-- ==== Sys2Proof/Certificates/Slice0/Obligations.lean ====
section
/-! DEFINITION. The statements about the block. Each docstring names the rules it formalises; where a clause is the model's
choice it says so. -/

open Sys2Proof Sys2Proof.Machine

/-- The commands of chapter 1 while the processor domain runs. A grant of class 1 to 5 starts when the regulator allows it, no
earlier than it was given and not before the transaction that runs ends; it lasts at most 20 cycles of 4.8 ns (R21), leaves what
it needs beyond 16 beats to the master's next request, and raises the worst observed blocking of its class, counted from the
earliest time the regulator allows (R22, R24, R25; that blocking starts there is log entry 16); blocking beyond the bound of the
class is pending BUS_BOUND (R25). A corrected memory error is a class C event and an uncorrected one a pending fault of its
memory, which costs the Almond core it names (R18, R27). The loss of an Almond core marks it, moves its partitions while an active
core is left, raises the placement generation and its fault (R27, R28). A result of an old generation or epoch is dropped and
counted, any other accepted (R30). -/
def Obligations.ArchitectureCommandsTakeEffect : Prop :=
  ∀ s : State, s.m.clk.procRunning = true →
    (∀ cls master tReq tGrant beats start grant need, 1 ≤ cls → cls ≤ 5 →
      start = max tReq (earliestGrant cls (aget s.m.arch.grants cls [])) →
      grant = max (max tGrant start) s.m.arch.busyTo → need = aget s.m.arch.left master 0 + beats →
      Completes (.busTransaction cls master tReq tGrant beats) s (fun m =>
        grant ≤ m.arch.busyTo ∧ m.arch.busyTo ≤ grant + 96 ∧ aget m.arch.left master 0 = need - 16 ∧
        aget m.arch.worst cls 0 = max (aget s.m.arch.worst cls 0) (grant - start) ∧
        aget m.arch.holds cls 0 = (if tReq < start then satInc (aget s.m.arch.holds cls 0) else aget s.m.arch.holds cls 0) ∧
        (classBound cls < grant - start → m.isPending .busBound = true))) ∧
    (∀ tcm who, Completes (.memoryEccError tcm true who) s (fun m =>
      m.flt.raisesC = satInc s.m.flt.raisesC ∧ m.flt.pending = s.m.flt.pending)) ∧
    (∀ tcm who, Completes (.memoryEccError tcm false who) s (fun m =>
      m.isPending (if tcm then .tcmUncorrected else .sramUncorrected) = true ∧ (who < 8 → m.arch.lost.contains who = true))) ∧
    (∀ core, core < 8 → s.m.arch.lost.contains core = false → Completes (.almondCoreLost core) s (fun m =>
      m.arch.lost = insNat s.m.arch.lost core ∧ m.arch.gen = s.m.arch.gen + 1 ∧ m.isPending .almondCoreLost = true ∧
      (∀ c < 8, c ≠ core → s.m.arch.lost.contains c = false → ∀ p < 8, nth m.arch.host p 8 ≠ core))) ∧
    (∀ part gen epoch value, s.m.arch.gen ≤ gen → (∀ r, aget? s.m.arch.accepted part = some r → r.epoch ≤ epoch) →
      Completes (.mergeResult part gen epoch value) s (fun m =>
        aget? m.arch.accepted part = some { gen := gen, epoch := epoch, value := value } ∧ m.arch.stale = s.m.arch.stale)) ∧
    (∀ part gen epoch value, gen < s.m.arch.gen ∨ (∃ r, aget? s.m.arch.accepted part = some r ∧ epoch < r.epoch) →
      Completes (.mergeResult part gen epoch value) s (fun m =>
        m.arch = { s.m.arch with stale := satInc s.m.arch.stale }))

++++++

(WORK TO BE COMPLETED)
Report every line of the preceding listing where the string "Completes" occurs.

(ANSWER TO THIS EXERCISE)
      Completes (.busTransaction cls master tReq tGrant beats) s (fun m =>
    (∀ tcm who, Completes (.memoryEccError tcm true who) s (fun m =>
    (∀ tcm who, Completes (.memoryEccError tcm false who) s (fun m =>
    (∀ core, core < 8 → s.m.arch.lost.contains core = false → Completes (.almondCoreLost core) s (fun m =>
      Completes (.mergeResult part gen epoch value) s (fun m =>
      Completes (.mergeResult part gen epoch value) s (fun m =>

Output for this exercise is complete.